Data records:
====

/-- After its pushes a BRK sets I, takes the vector and is marked (60_exceptions.md R255, R266). -/
theorem interruptEntry_brk_eq (s : State) :
    interruptEntry .brk (fetchCycle s) =
      { loadVector .brk (setP { (brkSaved s).p with i := true } (brkSaved s)) with afterBrk := true } := by
  simp only [interruptEntry, interruptFinish, brkSaved]

theorem brkSaved_sp (s : State) : (brkSaved s).sp = s.sp - 3 := by
  simp only [brkSaved, interruptSave, push_sp, interruptMarkB_sp, interruptLead_sp, fetchCycle_sp, sp_sub_one_sub_one,
    sp_sub_two_sub_one]

theorem storesMade_brkSaved (s : State) :
    StoresMade s (brkSaved s)
      [(stk (s.sp - 2), pByte { s.p with b := true }), (stk (s.sp - 1), low (s.pc + 2)), (stk s.sp, high (s.pc + 2))]
      [rd s 0 s.pc, dr s 1 (s.pc + 1), ⟨.write, stk s.sp, high (s.pc + 2)⟩, ⟨.write, stk (s.sp - 1), low (s.pc + 2)⟩,
        ⟨.write, stk (s.sp - 2), pByte { s.p with b := true }⟩] := by
  have hread : ReadsMade s (interruptMarkB .brk (interruptLead .brk (fetchCycle s))) [rd s 0 s.pc, dr s 1 (s.pc + 1)] :=
    (((ReadsMade.refl s).then_fetchCycle.then_dummyRead _).then_setPc _).then_setP _
  have hpc : (interruptMarkB .brk (interruptLead .brk (fetchCycle s))).pc = s.pc + 2 := pc_add_one_add_one s.pc
  have hp : (interruptMarkB .brk (interruptLead .brk (fetchCycle s))).p = { s.p with b := true } := rfl
  have hsaved := (StoresMade.of_readsMade hread rfl rfl).then_interruptSave (k := .brk) nofun
  simpa only [brkSaved, hpc, hp, interruptMarkB_sp, interruptLead_sp, fetchCycle_sp, List.cons_append,
    List.nil_append] using hsaved

/-- Settles O41: the vector is read as it was before the pushes, which lie on the stack. -/
theorem brkTakenWhenNotMasked : Obligations.BrkTakenWhenNotMasked := by
  intro s hi ret pushed
  have hexec := exec_brk_of_not_masked hi
  obtain ⟨hboard, henv, hirq, hreset, hnmi⟩ := brk_samePlatform hexec
  obtain ⟨ha, hx, hy⟩ := interruptEntry_brk_regs (fetchCycle s)
  have hp := interruptEntry_brk_p (fetchCycle s)
  have hsaved := (storesMade_brkSaved s).then_setP { (brkSaved s).p with i := true }
  obtain ⟨⟨hmade, _, hmem⟩, hpc⟩ := hsaved.then_loadVector (by simp) .brk
  rw [interruptEntry_brk_eq] at hexec hboard henv hirq hreset hnmi ha hx hy hp
  exact ⟨_, hexec, ⟨ha, hx, hy, brkSaved_sp s, hp, hpc, hmem⟩, hboard, hreset, hnmi, hirq, henv, rfl, hmade⟩

end Sys2Proof.Proofs

/-! ### CMP, CPX, CPY (46_compare.md R190 to R193) -/

namespace Sys2Proof.Proofs

open Sys2Proof.Machine Sys2Proof.Spec Sys2Proof.Laws

/-- The rows of the opcode table with the mnemonic of a compare are the 14 forms. -/
theorem row_mem_codesCompare : ∀ r ∈ opcodeTable, r.mnemonic ∈ [Mnemonic.CMP, .CPX, .CPY] →
    (r.mnemonic, r.mode, r.opcode) ∈ codesCompare := by
  simp only [opcodeTable, List.forall_mem_append]
  and_intros <;> decide

/-- The difference has no borrow exactly if the register is at least the datum as unsigned bytes (46_compare.md R193). -/
theorem compare_eq (reg m : Byte) (p : Status) :
    Machine.compare reg m p =
      nz { p with c := decide (m.toNat ≤ reg.toNat) } (BitVec.ofInt 8 (reg.toNat - m.toNat)) := by
  have hborrow : (0 : Int) ≤ (reg.toNat : Int) - m.toNat ↔ m.toNat ≤ reg.toNat := by omega
  simp only [Machine.compare, setNZ_eq_nz, hborrow]

/-- A compare's mnemonic names the register, which is A, X or Y and so is the same once the datum is read. -/
theorem readAct_of_compared {m : Mnemonic} {s : State} {r : Byte} (h : compared m s = some r) :
    m ∈ [Mnemonic.CMP, .CPX, .CPY] ∧
      ∃ reg, readAct m = some (compareAct reg) ∧
        ∀ o : ReadOperand, reg (readOperand o (fetchCycle s)).2 = r := by
  cases m <;> cases h
  case CMP => exact ⟨by decide, State.a, rfl, fun o => by simp⟩
  case CPX => exact ⟨by decide, State.x, rfl, fun o => by simp⟩
  case CPY => exact ⟨by decide, State.y, rfl, fun o => by simp⟩

/-- Settles O24: the mnemonic fixes the register, and the act of an instruction that reads a datum then changes nothing
but C, N and Z. -/
theorem compareInstructions : Obligations.CompareInstructions := by
  intro i o s r ho hr
  obtain ⟨hmnemonic, reg, ha, hreg⟩ := readAct_of_compared hr
  refine ⟨mem_codes_of_row_mem row_mem_codesCompare hmnemonic, ?_⟩
  simpa [withRead_eq, compareAct, hreg, compare_eq] using yields_of_readAct ho ha s

end Sys2Proof.Proofs

/-! ### Boundaries and the mark of a BRK (60_exceptions.md R251 to R254, R260, R266) -/

namespace Sys2Proof.Proofs

open Sys2Proof.Machine Sys2Proof.Spec Sys2Proof.Laws

/-! What the boundary leaves alone -/

theorem atBoundary_p (s : State) : (atBoundary s).p = s.p := by
  simp only [atBoundary, sampleInputs]
  split <;> rfl

theorem atBoundary_afterBrk (s : State) : (atBoundary s).afterBrk = s.afterBrk := by
  simp only [atBoundary, sampleInputs]
  split <;> rfl

/-- An IRQ is taken only while I = 0 (60_exceptions.md R258). -/
theorem boundary_ne_irq {s : State} (hi : s.p.i = true) : boundary s ≠ .take .irq := by
  rcases boundary_cases s with ⟨hb, _⟩ | ⟨hb, _⟩ | ⟨hb, _⟩ | ⟨_, _, _, _, hclear⟩ | ⟨hb, _⟩
  case inr.inr.inr.inl => cases hi.symm.trans hclear
  all_goals rw [hb]; nofun

/-- BRK is an instruction and is taken at no boundary. -/
theorem boundary_ne_brk (s : State) : boundary s ≠ .take .brk := by
  rcases boundary_cases s with ⟨hb, _⟩ | ⟨hb, _⟩ | ⟨hb, _⟩ | ⟨hb, _⟩ | ⟨hb, _⟩ <;> rw [hb] <;> nofun

/-! What sets the mark -/

theorem interruptEntry_afterBrk (k : InterruptKind) (s : State) :
    (interruptEntry k s).afterBrk = true ↔ k = .brk := by
  cases k <;> simp [interruptEntry, interruptFinish, applyResetDraw]

theorem impliedAct_afterBrk {m : Mnemonic} {act : State → State} (h : impliedAct m = some act) (u : State) :
    (act u).afterBrk = u.afterBrk := by
  cases m <;> cases h <;> simp [loadA, loadX, loadY]

/-- No instruction but BRK touches the mark. -/
theorem exec_afterBrk_of_ne_brk {i : Instr} {s t : State} (h : exec i s = .next t) (hi : i ≠ .brk) :
    t.afterBrk = s.afterBrk := by
  cases exec_form i with
  | @read i o act _ ha he =>
    cases (he s).symm.trans h
    obtain ⟨_, _, _, _, _, _, hact, _⟩ := withRead_regsAndFlags ha o s
    simpa using hact
  | store _ _ he => cases (he s).symm.trans h; simp [withWrite]
  | modify _ _ he => cases (he s).symm.trans h; simp [withModify]
  | accumulator _ _ he => cases (he s).symm.trans h; simp [withAccumulator, withImplied]
  | implied _ ha he => cases (he s).symm.trans h; simp [withImplied, impliedAct_afterBrk ha]
  | flag _ _ he => cases (he s).symm.trans h; simp [withImplied]
  | branch _ _ he => cases (he s).symm.trans h; exact withBranch_afterBrk _ _ s
  | jmpAbs | jmpInd | jsr | rts => cases h; simp
  | rti => cases h; simp [returnFromInterrupt]
  | brk => exact absurd rfl hi

/-- A taken BRK sets the mark, an ignored one leaves it (60_exceptions.md R266). -/
theorem exec_brk_afterBrk {s t : State} (h : exec .brk s = .next t) (hs : s.afterBrk = false) :
    t.afterBrk = true ↔ s.p.i = false := by
  cases hi : s.p.i with
  | true =>
    cases (exec_brk_of_masked hi).symm.trans h
    simp [hs]
  | false =>
    cases (exec_brk_of_not_masked hi).symm.trans h
    simp [interruptEntry_afterBrk]

/-- An instruction leaves the mark of a BRK exactly if it is a BRK that is taken. -/
theorem exec_startInstr_afterBrk {i : Instr} {s t : State} (h : exec i (startInstr s) = .next t) :
    t.afterBrk = true ↔ i = .brk ∧ s.p.i = false := by
  by_cases hi : i = .brk
  · subst hi
    simpa using exec_brk_afterBrk h rfl
  · simp [exec_afterBrk_of_ne_brk h hi, hi]

/-- Settles O8: no boundary takes a BRK, so the mark comes from the instruction that the step ran. -/
theorem brkMarkSetByTakenBrk : Obligations.BrkMarkSetByTakenBrk := by
  intro s t h
  rcases step_next_cases h with ⟨kind, htake, rfl⟩ | ⟨hrun, i, hfetch, hexec⟩
  · have hkind : kind ≠ .brk := fun hk => boundary_ne_brk _ (hk ▸ htake)
    simp [interruptEntry_afterBrk, hkind, htake]
  · simp [exec_startInstr_afterBrk hexec, hrun, hfetch]

/-- A step that leaves the mark has set B and I (60_exceptions.md R255, R259). -/
theorem flags_of_step_afterBrk {s t : State} (h : step s = .next t) (ht : t.afterBrk = true) :
    t.p.i = true ∧ t.p.b = true := by
  obtain ⟨hrun, hfetch, hi⟩ := (brkMarkSetByTakenBrk s t h).1 ht
  have hexec : exec .brk (startInstr (atBoundary s)) = .next t := (step_of_boundary_run hrun hfetch).symm.trans h
  cases (exec_brk_of_not_masked (s := startInstr (atBoundary s)) hi).symm.trans hexec
  rw [interruptEntry_brk_p]
  exact ⟨rfl, rfl⟩

/-- Settles O10: the boundary does not change I, which the BRK has set. -/
theorem irqWaitsAfterBrk : Obligations.IrqWaitsAfterBrk := by
  intro s t h ht
  obtain ⟨hi, _⟩ := flags_of_step_afterBrk h ht
  exact boundary_ne_irq (by rw [atBoundary_p, hi])

/-! The invariant -/

theorem wf_storeOf (board : List Region) {m : Memory} (hm : Memory.wf m = true) (c : BusCycle) :
    Memory.wf (storeOf board m c) = true := by
  unfold storeOf
  split
  · exact wf_write _ _ _ (addr_lt c.addr) hm
  · exact hm

/-- Replaying accesses keeps the canonical form of memory. -/
theorem wf_foldl_storeOf (board : List Region) (l : List BusCycle) {m : Memory} (hm : Memory.wf m = true) :
    Memory.wf (l.foldl (storeOf board) m) = true := by
  induction l generalizing m with
  | nil => exact hm
  | cons c rest ih => exact ih (wf_storeOf board hm c)

/-- Settles O58: memory after a step is the replay of its accesses, and the mark is left by a taken BRK alone, which sets
B and I. -/
theorem stepKeepsInvariant : Obligations.StepKeepsInvariant := by
  intro s t ⟨hwf, _⟩ h
  obtain ⟨_, hmem⟩ := step_throughBus h
  refine ⟨?_, flags_of_step_afterBrk h⟩
  rw [hmem]
  exact wf_foldl_storeOf s.board t.cycles hwf

/-! Faults, priority and sampling -/

/-- Settles O7: of what a boundary leads to only the lost BRK faults; every instruction completes. -/
theorem faultExactlyWhenBrkIsInterrupted : Obligations.FaultExactlyWhenBrkIsInterrupted := by
  intro s r
  rcases boundary_cases (atBoundary s) with
    ⟨hb, hreset⟩ | ⟨hb, hreset, hnmi, hbrk⟩ | ⟨hb, _, _, hbrk⟩ | ⟨hb, _, hnmi, _⟩ | ⟨hb, _, hnmi, _⟩
  · simp [step, hb, hreset]
  · simp [step, hb, hreset, hnmi, hbrk]
  · simp [step, hb, hbrk]
  · simp [step, hb, hnmi]
  · simp only [step, hb, hnmi, Bool.false_eq_true, false_and, and_false, iff_false]
    split
    next i _ =>
      obtain ⟨t, ht⟩ := exec_completes i (startInstr (atBoundary s))
      rw [ht]
      nofun
    next => nofun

====

Among the entries above, the lines between the ones containing "is read. -/" and "(interruptEntry k s).afterBrk", inclusive, are to be transcribed exactly. No other line is to be given.

/-- A compare's mnemonic names the register, which is A, X or Y and so is the same once the datum is read. -/
theorem readAct_of_compared {m : Mnemonic} {s : State} {r : Byte} (h : compared m s = some r) :
    m ∈ [Mnemonic.CMP, .CPX, .CPY] ∧
      ∃ reg, readAct m = some (compareAct reg) ∧
        ∀ o : ReadOperand, reg (readOperand o (fetchCycle s)).2 = r := by
  cases m <;> cases h
  case CMP => exact ⟨by decide, State.a, rfl, fun o => by simp⟩
  case CPX => exact ⟨by decide, State.x, rfl, fun o => by simp⟩
  case CPY => exact ⟨by decide, State.y, rfl, fun o => by simp⟩

/-- Settles O24: the mnemonic fixes the register, and the act of an instruction that reads a datum then changes nothing
but C, N and Z. -/
theorem compareInstructions : Obligations.CompareInstructions := by
  intro i o s r ho hr
  obtain ⟨hmnemonic, reg, ha, hreg⟩ := readAct_of_compared hr
  refine ⟨mem_codes_of_row_mem row_mem_codesCompare hmnemonic, ?_⟩
  simpa [withRead_eq, compareAct, hreg, compare_eq] using yields_of_readAct ho ha s

end Sys2Proof.Proofs

/-! ### Boundaries and the mark of a BRK (60_exceptions.md R251 to R254, R260, R266) -/

namespace Sys2Proof.Proofs

open Sys2Proof.Machine Sys2Proof.Spec Sys2Proof.Laws

/-! What the boundary leaves alone -/

theorem atBoundary_p (s : State) : (atBoundary s).p = s.p := by
  simp only [atBoundary, sampleInputs]
  split <;> rfl

theorem atBoundary_afterBrk (s : State) : (atBoundary s).afterBrk = s.afterBrk := by
  simp only [atBoundary, sampleInputs]
  split <;> rfl

/-- An IRQ is taken only while I = 0 (60_exceptions.md R258). -/
theorem boundary_ne_irq {s : State} (hi : s.p.i = true) : boundary s ≠ .take .irq := by
  rcases boundary_cases s with ⟨hb, _⟩ | ⟨hb, _⟩ | ⟨hb, _⟩ | ⟨_, _, _, _, hclear⟩ | ⟨hb, _⟩
  case inr.inr.inr.inl => cases hi.symm.trans hclear
  all_goals rw [hb]; nofun

/-- BRK is an instruction and is taken at no boundary. -/
theorem boundary_ne_brk (s : State) : boundary s ≠ .take .brk := by
  rcases boundary_cases s with ⟨hb, _⟩ | ⟨hb, _⟩ | ⟨hb, _⟩ | ⟨hb, _⟩ | ⟨hb, _⟩ <;> rw [hb] <;> nofun

/-! What sets the mark -/

theorem interruptEntry_afterBrk (k : InterruptKind) (s : State) :
    (interruptEntry k s).afterBrk = true ↔ k = .brk := by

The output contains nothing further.